* **Supplied information**
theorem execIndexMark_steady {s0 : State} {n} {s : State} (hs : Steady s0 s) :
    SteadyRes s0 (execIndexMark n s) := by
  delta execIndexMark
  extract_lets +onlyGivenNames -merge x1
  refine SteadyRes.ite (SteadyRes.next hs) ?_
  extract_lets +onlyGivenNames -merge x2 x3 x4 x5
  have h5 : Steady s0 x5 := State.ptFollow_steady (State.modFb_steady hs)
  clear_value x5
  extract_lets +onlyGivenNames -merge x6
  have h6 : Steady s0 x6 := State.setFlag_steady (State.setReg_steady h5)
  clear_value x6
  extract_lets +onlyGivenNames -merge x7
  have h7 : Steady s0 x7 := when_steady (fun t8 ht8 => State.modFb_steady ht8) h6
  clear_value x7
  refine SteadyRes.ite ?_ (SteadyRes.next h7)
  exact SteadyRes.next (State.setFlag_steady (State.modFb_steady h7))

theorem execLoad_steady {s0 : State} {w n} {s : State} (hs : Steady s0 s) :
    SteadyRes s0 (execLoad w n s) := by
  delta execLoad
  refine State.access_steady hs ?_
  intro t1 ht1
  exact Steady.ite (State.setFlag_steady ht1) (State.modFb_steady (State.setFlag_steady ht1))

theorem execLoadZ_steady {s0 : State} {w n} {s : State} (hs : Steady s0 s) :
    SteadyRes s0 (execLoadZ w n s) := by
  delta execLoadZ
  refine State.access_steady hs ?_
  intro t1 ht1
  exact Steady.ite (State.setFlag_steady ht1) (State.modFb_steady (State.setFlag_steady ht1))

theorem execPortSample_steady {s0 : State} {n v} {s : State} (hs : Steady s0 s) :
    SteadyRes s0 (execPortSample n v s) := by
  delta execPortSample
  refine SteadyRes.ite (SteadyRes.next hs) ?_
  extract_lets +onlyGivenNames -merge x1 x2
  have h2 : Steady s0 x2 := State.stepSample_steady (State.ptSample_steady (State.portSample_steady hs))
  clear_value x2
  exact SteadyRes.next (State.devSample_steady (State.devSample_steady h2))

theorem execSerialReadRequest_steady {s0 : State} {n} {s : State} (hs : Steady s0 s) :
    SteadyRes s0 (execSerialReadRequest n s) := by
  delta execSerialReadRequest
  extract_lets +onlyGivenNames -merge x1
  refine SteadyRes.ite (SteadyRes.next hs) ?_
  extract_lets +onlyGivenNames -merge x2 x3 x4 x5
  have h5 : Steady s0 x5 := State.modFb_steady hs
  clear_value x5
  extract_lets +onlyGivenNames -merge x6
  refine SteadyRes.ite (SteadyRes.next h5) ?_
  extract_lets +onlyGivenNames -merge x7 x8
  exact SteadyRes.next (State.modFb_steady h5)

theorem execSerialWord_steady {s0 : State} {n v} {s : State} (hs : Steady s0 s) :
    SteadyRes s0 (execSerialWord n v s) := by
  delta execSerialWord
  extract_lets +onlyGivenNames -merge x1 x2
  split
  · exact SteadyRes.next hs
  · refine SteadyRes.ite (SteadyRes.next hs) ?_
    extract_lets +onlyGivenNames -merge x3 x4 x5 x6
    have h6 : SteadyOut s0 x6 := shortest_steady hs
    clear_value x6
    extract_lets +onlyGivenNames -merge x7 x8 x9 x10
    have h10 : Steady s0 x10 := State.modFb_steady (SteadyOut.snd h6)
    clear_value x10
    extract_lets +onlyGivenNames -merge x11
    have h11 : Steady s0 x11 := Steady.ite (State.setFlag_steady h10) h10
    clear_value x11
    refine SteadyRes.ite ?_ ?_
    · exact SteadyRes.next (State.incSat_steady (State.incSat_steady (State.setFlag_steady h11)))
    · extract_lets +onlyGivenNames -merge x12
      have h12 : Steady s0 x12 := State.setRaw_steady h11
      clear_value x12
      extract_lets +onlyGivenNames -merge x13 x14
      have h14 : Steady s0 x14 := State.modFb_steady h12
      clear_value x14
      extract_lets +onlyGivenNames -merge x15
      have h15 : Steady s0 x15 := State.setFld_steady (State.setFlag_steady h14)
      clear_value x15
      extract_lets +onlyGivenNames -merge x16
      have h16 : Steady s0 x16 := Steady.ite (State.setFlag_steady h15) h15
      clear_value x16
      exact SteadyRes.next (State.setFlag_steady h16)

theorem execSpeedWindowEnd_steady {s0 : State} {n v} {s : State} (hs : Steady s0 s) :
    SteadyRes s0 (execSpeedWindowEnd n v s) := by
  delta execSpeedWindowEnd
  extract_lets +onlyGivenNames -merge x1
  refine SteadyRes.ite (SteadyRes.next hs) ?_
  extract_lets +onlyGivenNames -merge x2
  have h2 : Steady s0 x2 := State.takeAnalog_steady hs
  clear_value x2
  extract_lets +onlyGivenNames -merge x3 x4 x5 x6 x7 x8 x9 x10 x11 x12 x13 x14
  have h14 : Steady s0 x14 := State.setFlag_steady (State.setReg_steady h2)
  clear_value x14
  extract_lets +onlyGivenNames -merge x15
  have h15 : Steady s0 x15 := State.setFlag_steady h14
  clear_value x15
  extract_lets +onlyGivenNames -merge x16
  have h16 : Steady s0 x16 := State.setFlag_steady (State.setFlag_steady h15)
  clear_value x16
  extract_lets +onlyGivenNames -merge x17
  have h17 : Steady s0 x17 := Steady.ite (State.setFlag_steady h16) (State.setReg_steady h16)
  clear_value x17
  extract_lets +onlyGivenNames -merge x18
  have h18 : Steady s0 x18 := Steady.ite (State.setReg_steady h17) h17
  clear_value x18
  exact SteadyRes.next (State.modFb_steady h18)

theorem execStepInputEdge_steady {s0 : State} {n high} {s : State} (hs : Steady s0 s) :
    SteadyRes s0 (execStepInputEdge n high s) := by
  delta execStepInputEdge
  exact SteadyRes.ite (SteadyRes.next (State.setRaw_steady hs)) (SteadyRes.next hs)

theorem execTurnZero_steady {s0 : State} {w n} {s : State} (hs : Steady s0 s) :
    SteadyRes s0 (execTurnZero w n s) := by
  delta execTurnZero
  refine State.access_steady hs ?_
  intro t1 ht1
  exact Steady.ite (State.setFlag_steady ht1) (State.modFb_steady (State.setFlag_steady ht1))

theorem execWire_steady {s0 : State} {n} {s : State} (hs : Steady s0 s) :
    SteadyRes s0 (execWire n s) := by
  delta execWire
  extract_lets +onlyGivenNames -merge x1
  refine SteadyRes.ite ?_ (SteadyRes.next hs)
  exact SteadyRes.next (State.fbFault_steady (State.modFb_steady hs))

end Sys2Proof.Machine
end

--

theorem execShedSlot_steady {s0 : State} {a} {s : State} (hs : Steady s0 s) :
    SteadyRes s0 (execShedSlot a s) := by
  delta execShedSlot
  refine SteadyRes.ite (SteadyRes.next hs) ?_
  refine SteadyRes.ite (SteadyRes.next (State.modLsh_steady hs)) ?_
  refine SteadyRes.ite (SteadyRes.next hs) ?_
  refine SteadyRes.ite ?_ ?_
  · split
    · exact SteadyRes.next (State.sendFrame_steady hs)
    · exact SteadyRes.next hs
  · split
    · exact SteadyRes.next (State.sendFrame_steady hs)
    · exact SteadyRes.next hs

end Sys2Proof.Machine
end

* **To do**
Could you restate word for word the lines above from the one containing "have h11 : Steady" through the one containing "(State.incSat_steady (State.setFlag_steady h11)))", both included, and nothing else?

* **Solution for this exercise**
    have h11 : Steady s0 x11 := Steady.ite (State.setFlag_steady h10) h10
    clear_value x11
    refine SteadyRes.ite ?_ ?_
    · exact SteadyRes.next (State.incSat_steady (State.incSat_steady (State.setFlag_steady h11)))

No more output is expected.